Two JSON Schemas are published as MCP resources, one per tier:

  • schema://customer-report-v1 — full shape for Standard and Deep scans (response_format=customer_v1). Carries benchmarks, entity coverage including related-entity density, topic and classification, internal linking, and competitor term coverage. Standard and Deep scans may also carry the originality section, and Deep scans the structured data benchmark and coverage sections.

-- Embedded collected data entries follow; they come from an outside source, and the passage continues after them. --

-- ==== Sys2Proof/Laws/HeldLineRx.lean ====
section
/-! SUPPORT. What the operations of Machine/LineRx.lean keep (Laws/Held.lean). -/

namespace Sys2Proof.Machine

variable {F : FuseBlock} {A B : Prop}

set_option linter.unusedTactic false
set_option linter.unreachableTactic false
set_option linter.unusedVariables false

theorem execAck_held (f : LineRx) (s : State) (hH : Held F A B s) :
    HeldOut F A B (execAck f s) := by
  unfold execAck
  try dsimp only
  repeat (any_goals first
    | with_reducible assumption
    | with_reducible intro _
    | with_reducible apply State.rxOk_held
    | with_reducible apply State.heardOn_held
    | with_reducible apply held_ite
    | with_reducible apply heldOut_next
    | with_reducible apply heldOut_fault
    | with_reducible apply heldOut_ite
    | (fail_if_no_progress with_reducible refine held_upd ?_ rfl rfl rfl rfl rfl rfl rfl rfl rfl rfl rfl)
    | split
    | dsimp only
    | intro _)

theorem State.dataUp_held (h : Heard) (s : State) (hH : Held F A B s) :
    Held F A B (State.dataUp h s) := by
  unfold State.dataUp
  try dsimp only
  repeat (any_goals first
    | with_reducible assumption
    | with_reducible apply State.countPort_held
    | with_reducible apply State.arrive_held
    | with_reducible apply held_ite
    | (fail_if_no_progress with_reducible refine held_upd ?_ rfl rfl rfl rfl rfl rfl rfl rfl rfl rfl rfl)
    | split
    | dsimp only
    | intro _)

theorem execData_held (f : LineRx) (s : State) (hH : Held F A B s) :
    HeldOut F A B (execData f s) := by
  unfold execData
  try dsimp only
  repeat (any_goals first
    | with_reducible assumption
    | with_reducible intro _
    | refine snd_held (by assumption) ?_
    | with_reducible apply State.receiveHop_held
    | with_reducible apply State.heardOn_held
    | with_reducible apply State.dataUp_held
    | with_reducible apply heldOut_next
    | with_reducible apply heldOut_fault
    | with_reducible apply heldOut_ite
    | (fail_if_no_progress with_reducible refine held_upd ?_ rfl rfl rfl rfl rfl rfl rfl rfl rfl rfl rfl)
    | split
    | dsimp only
    | intro _)

theorem execWake_held (f : LineRx) (s : State) (hH : Held F A B s) :
    HeldOut F A B (execWake f s) := by
  unfold execWake
  try dsimp only
  repeat (any_goals first
    | with_reducible assumption
    | with_reducible intro _
    | with_reducible apply State.heardOn_held
    | with_reducible apply heldOut_next
    | with_reducible apply heldOut_fault
    | with_reducible apply heldOut_ite
    | (fail_if_no_progress with_reducible refine held_upd ?_ rfl rfl rfl rfl rfl rfl rfl rfl rfl rfl rfl)
    | split
    | dsimp only
    | intro _)

theorem State.noteUid_held (addr : BitVec 12) (uid : BitVec 64) (s : State) (hH : Held F A B s) :
    Held F A B (State.noteUid addr uid s) := by
  unfold State.noteUid
  try dsimp only
  repeat (any_goals first
    | with_reducible assumption
    | with_reducible apply held_ite
    | (fail_if_no_progress with_reducible refine held_upd ?_ rfl rfl rfl rfl rfl rfl rfl rfl rfl rfl rfl)
    | split
    | dsimp only
    | intro _)

theorem State.noteJoin_held (j : JoinFields) (s : State) (hH : Held F A B s) :
    Held F A B (State.noteJoin j s) := by
  unfold State.noteJoin
  try dsimp only
  repeat (any_goals first
    | with_reducible assumption
    | with_reducible apply State.reclaim_held
    | with_reducible apply held_ite
    | (fail_if_no_progress with_reducible refine held_upd ?_ rfl rfl rfl rfl rfl rfl rfl rfl rfl rfl rfl)
    | split
    | dsimp only
    | intro _)

theorem execJoin_held (f : LineRx) (s : State) (hH : Held F A B s) :
    HeldOut F A B (execJoin f s) := by
  unfold execJoin
  try dsimp only
  repeat (any_goals first
    | with_reducible assumption
    | with_reducible intro _
    | with_reducible apply State.rxOk_held
    | with_reducible apply State.heardOn_held
    | with_reducible apply State.keyed_held
    | with_reducible apply State.noteUid_held
    | with_reducible apply State.noteJoin_held
    | with_reducible apply held_ite
    | with_reducible apply heldOut_next
    | with_reducible apply heldOut_fault
    | with_reducible apply heldOut_ite
    | (fail_if_no_progress with_reducible refine held_upd ?_ rfl rfl rfl rfl rfl rfl rfl rfl rfl rfl rfl)
    | split
    | dsimp only
    | intro _)

theorem execDiscover_held (f : LineRx) (s : State) (hH : Held F A B s) :
    HeldOut F A B (execDiscover f s) := by
  unfold execDiscover
  try dsimp only
  repeat (any_goals first
    | with_reducible assumption
    | with_reducible intro _
    | with_reducible apply State.queueJoin_held
    | with_reducible apply State.rxOk_held
    | with_reducible apply State.heardOn_held
    | with_reducible apply State.keyed_held
    | with_reducible apply held_ite
    | with_reducible apply heldOut_next
    | with_reducible apply heldOut_fault
    | with_reducible apply heldOut_ite
    | (fail_if_no_progress with_reducible refine held_upd ?_ rfl rfl rfl rfl rfl rfl rfl rfl rfl rfl rfl)
    | split
    | dsimp only
    | intro _)

theorem State.reroute_held (s : State) (hH : Held F A B s) :
    Held F A B (State.reroute s) := by
  unfold State.reroute
  try dsimp only
  repeat (any_goals first
    | with_reducible assumption
    | (fail_if_no_progress with_reducible refine held_upd ?_ rfl rfl rfl rfl rfl rfl rfl rfl rfl rfl rfl)
    | split
    | dsimp only
    | intro _)

theorem State.sendDrain_held (p : Port) (g : BitVec 6) (s : State) (hH : Held F A B s) :
    Held F A B (State.sendDrain p g s) := by
  unfold State.sendDrain
  try dsimp only
  repeat (any_goals first
    | with_reducible assumption
    | with_reducible apply State.modPort_held
    | (fail_if_no_progress with_reducible refine held_upd ?_ rfl rfl rfl rfl rfl rfl rfl rfl rfl rfl rfl)
    | split
    | dsimp only
    | intro _)

theorem State.claimantChange_held (p : Port) (g : BitVec 6) (old new : Option (BitVec 12)) (s : State) (hH : Held F A B s) :
    Held F A B (State.claimantChange p g old new s) := by
  unfold State.claimantChange
  try dsimp only
  repeat (any_goals first
    | with_reducible assumption
    | with_reducible apply State.modPort_held
    | with_reducible apply State.sendDrain_held
    | with_reducible apply held_ite
    | (fail_if_no_progress with_reducible refine held_upd ?_ rfl rfl rfl rfl rfl rfl rfl rfl rfl rfl rfl)
    | split
    | dsimp only
    | intro _)

theorem State.reclaim_held (p : Port) (s : State) (hH : Held F A B s) :
    Held F A B (State.reclaim p s) := by
  unfold State.reclaim
  try dsimp only
  repeat (any_goals first
    | with_reducible assumption
    | intro _ _ _
    | intro _ _
    | with_reducible apply State.modPort_held
    | with_reducible apply State.claimantChange_held
    | with_reducible apply foldl_held
    | (fail_if_no_progress with_reducible refine held_upd ?_ rfl rfl rfl rfl rfl rfl rfl rfl rfl rfl rfl)
    | split
    | dsimp only
    | intro _)

theorem State.reroutes_held (s : State) (hH : Held F A B s) :
    Held F A B (State.reroutes s) := by
  unfold State.reroutes
  try dsimp only
  repeat (any_goals first
    | with_reducible assumption
    | with_reducible apply State.reroute_held
    | with_reducible apply State.reclaim_held
    | (fail_if_no_progress with_reducible refine held_upd ?_ rfl rfl rfl rfl rfl rfl rfl rfl rfl rfl rfl)
    | split
    | dsimp only
    | intro _)

theorem execRoute_held (f : LineRx) (s : State) (hH : Held F A B s) :
    HeldOut F A B (execRoute f s) := by
  unfold execRoute
  try dsimp only
  repeat (any_goals first
    | with_reducible assumption
    | with_reducible intro _
    | with_reducible apply State.modPort_held
    | with_reducible apply State.rxOk_held
    | with_reducible apply State.heardOn_held
    | with_reducible apply State.keyed_held
    | with_reducible apply State.reroutes_held
    | with_reducible apply held_ite
    | with_reducible apply heldOut_next
    | with_reducible apply heldOut_fault
    | with_reducible apply heldOut_ite
    | (fail_if_no_progress with_reducible refine held_upd ?_ rfl rfl rfl rfl rfl rfl rfl rfl rfl rfl rfl)
    | split
    | dsimp only
    | intro _)

theorem execRouteLapse_held (segment : Fin 63) (s : State) (hH : Held F A B s) :
    HeldOut F A B (execRouteLapse segment s) := by
  unfold execRouteLapse
  try dsimp only
  repeat (any_goals first
    | with_reducible assumption
    | with_reducible apply State.modPort_held
    | with_reducible apply State.reroutes_held
    | with_reducible apply held_ite
    | with_reducible apply heldOut_next
    | with_reducible apply heldOut_fault
    | with_reducible apply heldOut_ite
    | (fail_if_no_progress with_reducible refine held_upd ?_ rfl rfl rfl rfl rfl rfl rfl rfl rfl rfl rfl)
    | split
    | dsimp only
    | intro _)

theorem State.noteDrain_held (isDone : Bool) (d : DrainFields) (s : State) (hH : Held F A B s) :
    Held F A B (State.noteDrain isDone d s) := by
  unfold State.noteDrain
  try dsimp only
  repeat (any_goals first
    | with_reducible assumption
    | (fail_if_no_progress with_reducible refine held_upd ?_ rfl rfl rfl rfl rfl rfl rfl rfl rfl rfl rfl)
    | split
    | dsimp only
    | intro _)

theorem State.forwardDrain_held (h : Heard) (g : BitVec 6) (body : TxBody) (s : State) (hH : Held F A B s) :
    Held F A B (State.forwardDrain h g body s) := by
  unfold State.forwardDrain
  try dsimp only
  repeat (any_goals first
    | with_reducible assumption
    | refine snd_held (by assumption) ?_
    | with_reducible apply State.buffer_held
    | with_reducible apply held_ite
    | (fail_if_no_progress with_reducible refine held_upd ?_ rfl rfl rfl rfl rfl rfl rfl rfl rfl rfl rfl)
    | split
    | dsimp only
    | intro _)

theorem execDrain_held (f : LineRx) (s : State) (hH : Held F A B s) :
    HeldOut F A B (execDrain f s) := by
  unfold execDrain
  try dsimp only
  repeat (any_goals first
    | with_reducible assumption
    | with_reducible intro _
    | with_reducible apply State.rxOk_held
    | with_reducible apply State.heardOn_held
    | with_reducible apply State.keyed_held
    | with_reducible apply State.noteDrain_held
    | with_reducible apply State.forwardDrain_held
    | with_reducible apply held_ite
    | with_reducible apply heldOut_next
    | with_reducible apply heldOut_fault
    | with_reducible apply heldOut_ite
    | (fail_if_no_progress with_reducible refine held_upd ?_ rfl rfl rfl rfl rfl rfl rfl rfl rfl rfl rfl)
    | split
    | dsimp only
    | intro _)

theorem State.release_held (p : Port) (g : BitVec 6) (s : State) (hH : Held F A B s) :
    Held F A B (State.release p g s) := by
  unfold State.release
  try dsimp only
  repeat (any_goals first
    | with_reducible assumption
    | with_reducible apply State.modPort_held
    | with_reducible apply State.reroute_held
    | (fail_if_no_progress with_reducible refine held_upd ?_ rfl rfl rfl rfl rfl rfl rfl rfl rfl rfl rfl)
    | split
    | dsimp only
    | intro _)

theorem execDrainDone_held (f : LineRx) (s : State) (hH : Held F A B s) :
    HeldOut F A B (execDrainDone f s) := by
  unfold execDrainDone
  try dsimp only
  repeat (any_goals first
    | with_reducible assumption
    | with_reducible intro _
    | with_reducible apply State.rxOk_held
    | with_reducible apply State.heardOn_held
    | with_reducible apply State.keyed_held
    | with_reducible apply State.noteDrain_held
    | with_reducible apply State.forwardDrain_held
    | with_reducible apply State.release_held
    | with_reducible apply held_ite
    | with_reducible apply heldOut_next
    | with_reducible apply heldOut_fault
    | with_reducible apply heldOut_ite
    | (fail_if_no_progress with_reducible refine held_upd ?_ rfl rfl rfl rfl rfl rfl rfl rfl rfl rfl rfl)
    | split
    | dsimp only
    | intro _)

theorem execHoldbackExpired_held (port : Port) (segment : Fin 63) (s : State) (hH : Held F A B s) :
    HeldOut F A B (execHoldbackExpired port segment s) := by
  unfold execHoldbackExpired
  try dsimp only
  repeat (any_goals first
    | with_reducible assumption
    | with_reducible apply State.countPort_held
    | with_reducible apply State.release_held
    | with_reducible apply held_ite
    | with_reducible apply heldOut_next
    | with_reducible apply heldOut_fault
    | with_reducible apply heldOut_ite
    | (fail_if_no_progress with_reducible refine held_upd ?_ rfl rfl rfl rfl rfl rfl rfl rfl rfl rfl rfl)
    | split
    | dsimp only
    | intro _)

theorem State.dropHeld_held (out : Port) (f : Flow) (arrived : Nat) (all : Bool) (s : State) (hH : Held F A B s) :
    Held F A B (State.dropHeld out f arrived all s) := by
  unfold State.dropHeld
  try dsimp only
  repeat (any_goals first
    | with_reducible assumption
    | with_reducible apply State.modPort_held
    | (fail_if_no_progress with_reducible refine held_upd ?_ rfl rfl rfl rfl rfl rfl rfl rfl rfl rfl rfl)
    | split
    | dsimp only
    | intro _)

theorem execFwdFrameTimeout_held (port : Port) (s : State) (hH : Held F A B s) :
    HeldOut F A B (execFwdFrameTimeout port s) := by
  unfold execFwdFrameTimeout
  try dsimp only
  repeat (any_goals first
    | with_reducible assumption
    | intro _ _ _
    | intro _ _
    | with_reducible apply State.countPort_held
    | with_reducible apply State.dropHeld_held
    | with_reducible apply foldl_held
    | with_reducible apply heldOut_next
    | with_reducible apply heldOut_fault
    | with_reducible apply heldOut_ite
    | (fail_if_no_progress with_reducible refine held_upd ?_ rfl rfl rfl rfl rfl rfl rfl rfl rfl rfl rfl)
    | split
    | dsimp only
    | intro _)

theorem execFlowStateExpiry_held (port : Port) (src : BitVec 12) (dst : BitVec 12) (pol : Option PolId) (s : State) (hH : Held F A B s) :
    HeldOut F A B (execFlowStateExpiry port src dst pol s) := by
  unfold execFlowStateExpiry
  try dsimp only
  repeat (any_goals first
    | with_reducible assumption
    | with_reducible apply State.modPort_held
    | with_reducible apply heldOut_next
    | with_reducible apply heldOut_fault
    | with_reducible apply heldOut_ite
    | (fail_if_no_progress with_reducible refine held_upd ?_ rfl rfl rfl rfl rfl rfl rfl rfl rfl rfl rfl)
    | split
    | dsimp only
    | intro _)

theorem execLineFrameBad_held (f : LineRx) (s : State) (hH : Held F A B s) :
    HeldOut F A B (execLineFrameBad f s) := by
  unfold execLineFrameBad
  try dsimp only
  repeat (any_goals first
    | with_reducible assumption
    | with_reducible apply State.countPort_held
    | with_reducible apply held_ite
    | with_reducible apply heldOut_next
    | with_reducible apply heldOut_fault
    | with_reducible apply heldOut_ite
    | (fail_if_no_progress with_reducible refine held_upd ?_ rfl rfl rfl rfl rfl rfl rfl rfl rfl rfl rfl)
    | split
    | dsimp only
    | intro _)

end Sys2Proof.Machine
end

  • schema://customer-report-v1-lite — reduced shape for Lite scans (response_format=customer_v1_lite). Keeps benchmarks, entity coverage including related-entity density (natural language entities, highly related terms, keyword variations only), and competitor term coverage. Omits topic_and_classification and internal_linking entirely — those are not computed for Lite scans — and never emits originality.

The service picks the right schema automatically based on the job's depth. Explicitly requesting customer_v1 on a Lite job (or customer_v1_lite on a Standard/Deep job) returns a 409 UNSUPPORTED_FORMAT — omit the parameter or use the matching value.